» Instructions for the task
Write out the data below exactly, from its first line to the line containing "Instr.op, Op.row]) h", that line included.

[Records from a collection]
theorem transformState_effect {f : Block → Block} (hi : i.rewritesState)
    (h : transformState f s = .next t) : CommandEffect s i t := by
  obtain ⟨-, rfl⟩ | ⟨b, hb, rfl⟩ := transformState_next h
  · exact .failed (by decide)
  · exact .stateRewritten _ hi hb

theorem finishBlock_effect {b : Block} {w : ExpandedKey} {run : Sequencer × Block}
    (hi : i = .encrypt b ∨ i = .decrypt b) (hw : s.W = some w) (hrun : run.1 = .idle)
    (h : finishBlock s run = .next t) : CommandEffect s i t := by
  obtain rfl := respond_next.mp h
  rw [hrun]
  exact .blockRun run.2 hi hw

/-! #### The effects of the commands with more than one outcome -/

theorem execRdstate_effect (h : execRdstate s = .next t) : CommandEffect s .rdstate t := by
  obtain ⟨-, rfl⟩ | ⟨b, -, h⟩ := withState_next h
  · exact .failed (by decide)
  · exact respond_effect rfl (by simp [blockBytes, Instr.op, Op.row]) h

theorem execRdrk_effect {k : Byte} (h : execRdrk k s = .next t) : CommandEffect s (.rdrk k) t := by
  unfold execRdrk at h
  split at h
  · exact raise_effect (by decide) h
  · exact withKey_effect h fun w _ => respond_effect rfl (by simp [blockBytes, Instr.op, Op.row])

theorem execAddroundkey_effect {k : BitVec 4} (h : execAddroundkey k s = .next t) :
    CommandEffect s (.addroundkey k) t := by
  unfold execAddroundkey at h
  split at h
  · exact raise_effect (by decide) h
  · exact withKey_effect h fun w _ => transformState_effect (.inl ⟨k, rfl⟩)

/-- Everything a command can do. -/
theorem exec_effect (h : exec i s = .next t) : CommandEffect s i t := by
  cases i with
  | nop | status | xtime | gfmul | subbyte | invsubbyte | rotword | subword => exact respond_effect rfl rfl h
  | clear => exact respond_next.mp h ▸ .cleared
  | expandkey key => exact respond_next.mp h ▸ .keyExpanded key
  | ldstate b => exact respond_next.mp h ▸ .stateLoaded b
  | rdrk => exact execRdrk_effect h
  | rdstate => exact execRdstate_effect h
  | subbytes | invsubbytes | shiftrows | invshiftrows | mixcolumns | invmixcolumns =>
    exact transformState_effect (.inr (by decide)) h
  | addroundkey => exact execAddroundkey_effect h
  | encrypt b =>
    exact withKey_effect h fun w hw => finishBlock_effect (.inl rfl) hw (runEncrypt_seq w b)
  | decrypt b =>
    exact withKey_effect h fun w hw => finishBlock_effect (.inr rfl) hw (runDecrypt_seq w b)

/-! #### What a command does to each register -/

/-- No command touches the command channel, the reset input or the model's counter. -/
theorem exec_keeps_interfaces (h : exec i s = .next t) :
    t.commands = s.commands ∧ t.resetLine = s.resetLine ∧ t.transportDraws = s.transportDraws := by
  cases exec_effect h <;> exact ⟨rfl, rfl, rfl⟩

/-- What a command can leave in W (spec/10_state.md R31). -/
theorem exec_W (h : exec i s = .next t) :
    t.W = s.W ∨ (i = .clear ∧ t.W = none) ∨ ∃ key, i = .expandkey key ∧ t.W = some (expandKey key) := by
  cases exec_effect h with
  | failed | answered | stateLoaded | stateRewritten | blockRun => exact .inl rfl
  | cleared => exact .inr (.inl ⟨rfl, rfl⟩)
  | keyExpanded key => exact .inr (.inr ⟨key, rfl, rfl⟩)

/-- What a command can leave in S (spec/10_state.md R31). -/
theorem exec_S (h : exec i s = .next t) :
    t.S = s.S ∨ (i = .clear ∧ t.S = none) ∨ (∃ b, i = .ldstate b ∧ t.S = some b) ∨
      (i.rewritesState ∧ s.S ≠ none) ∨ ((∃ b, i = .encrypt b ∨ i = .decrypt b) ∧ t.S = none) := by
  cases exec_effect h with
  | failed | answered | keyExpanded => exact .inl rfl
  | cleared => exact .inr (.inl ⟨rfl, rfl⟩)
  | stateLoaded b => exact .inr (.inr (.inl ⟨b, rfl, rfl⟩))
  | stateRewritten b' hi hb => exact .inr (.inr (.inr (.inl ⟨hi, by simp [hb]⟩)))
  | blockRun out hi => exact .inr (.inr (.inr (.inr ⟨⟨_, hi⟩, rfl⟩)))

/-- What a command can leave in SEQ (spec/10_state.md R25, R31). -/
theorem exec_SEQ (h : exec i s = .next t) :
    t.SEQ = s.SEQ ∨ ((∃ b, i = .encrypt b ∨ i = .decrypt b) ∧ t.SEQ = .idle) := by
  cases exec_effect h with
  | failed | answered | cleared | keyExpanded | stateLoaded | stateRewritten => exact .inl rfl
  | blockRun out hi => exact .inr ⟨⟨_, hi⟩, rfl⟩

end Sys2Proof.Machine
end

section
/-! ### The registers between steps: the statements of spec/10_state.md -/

» Answer section
theorem transformState_effect {f : Block → Block} (hi : i.rewritesState)
    (h : transformState f s = .next t) : CommandEffect s i t := by
  obtain ⟨-, rfl⟩ | ⟨b, hb, rfl⟩ := transformState_next h
  · exact .failed (by decide)
  · exact .stateRewritten _ hi hb

theorem finishBlock_effect {b : Block} {w : ExpandedKey} {run : Sequencer × Block}
    (hi : i = .encrypt b ∨ i = .decrypt b) (hw : s.W = some w) (hrun : run.1 = .idle)
    (h : finishBlock s run = .next t) : CommandEffect s i t := by
  obtain rfl := respond_next.mp h
  rw [hrun]
  exact .blockRun run.2 hi hw

/-! #### The effects of the commands with more than one outcome -/

theorem execRdstate_effect (h : execRdstate s = .next t) : CommandEffect s .rdstate t := by
  obtain ⟨-, rfl⟩ | ⟨b, -, h⟩ := withState_next h
  · exact .failed (by decide)
  · exact respond_effect rfl (by simp [blockBytes, Instr.op, Op.row]) h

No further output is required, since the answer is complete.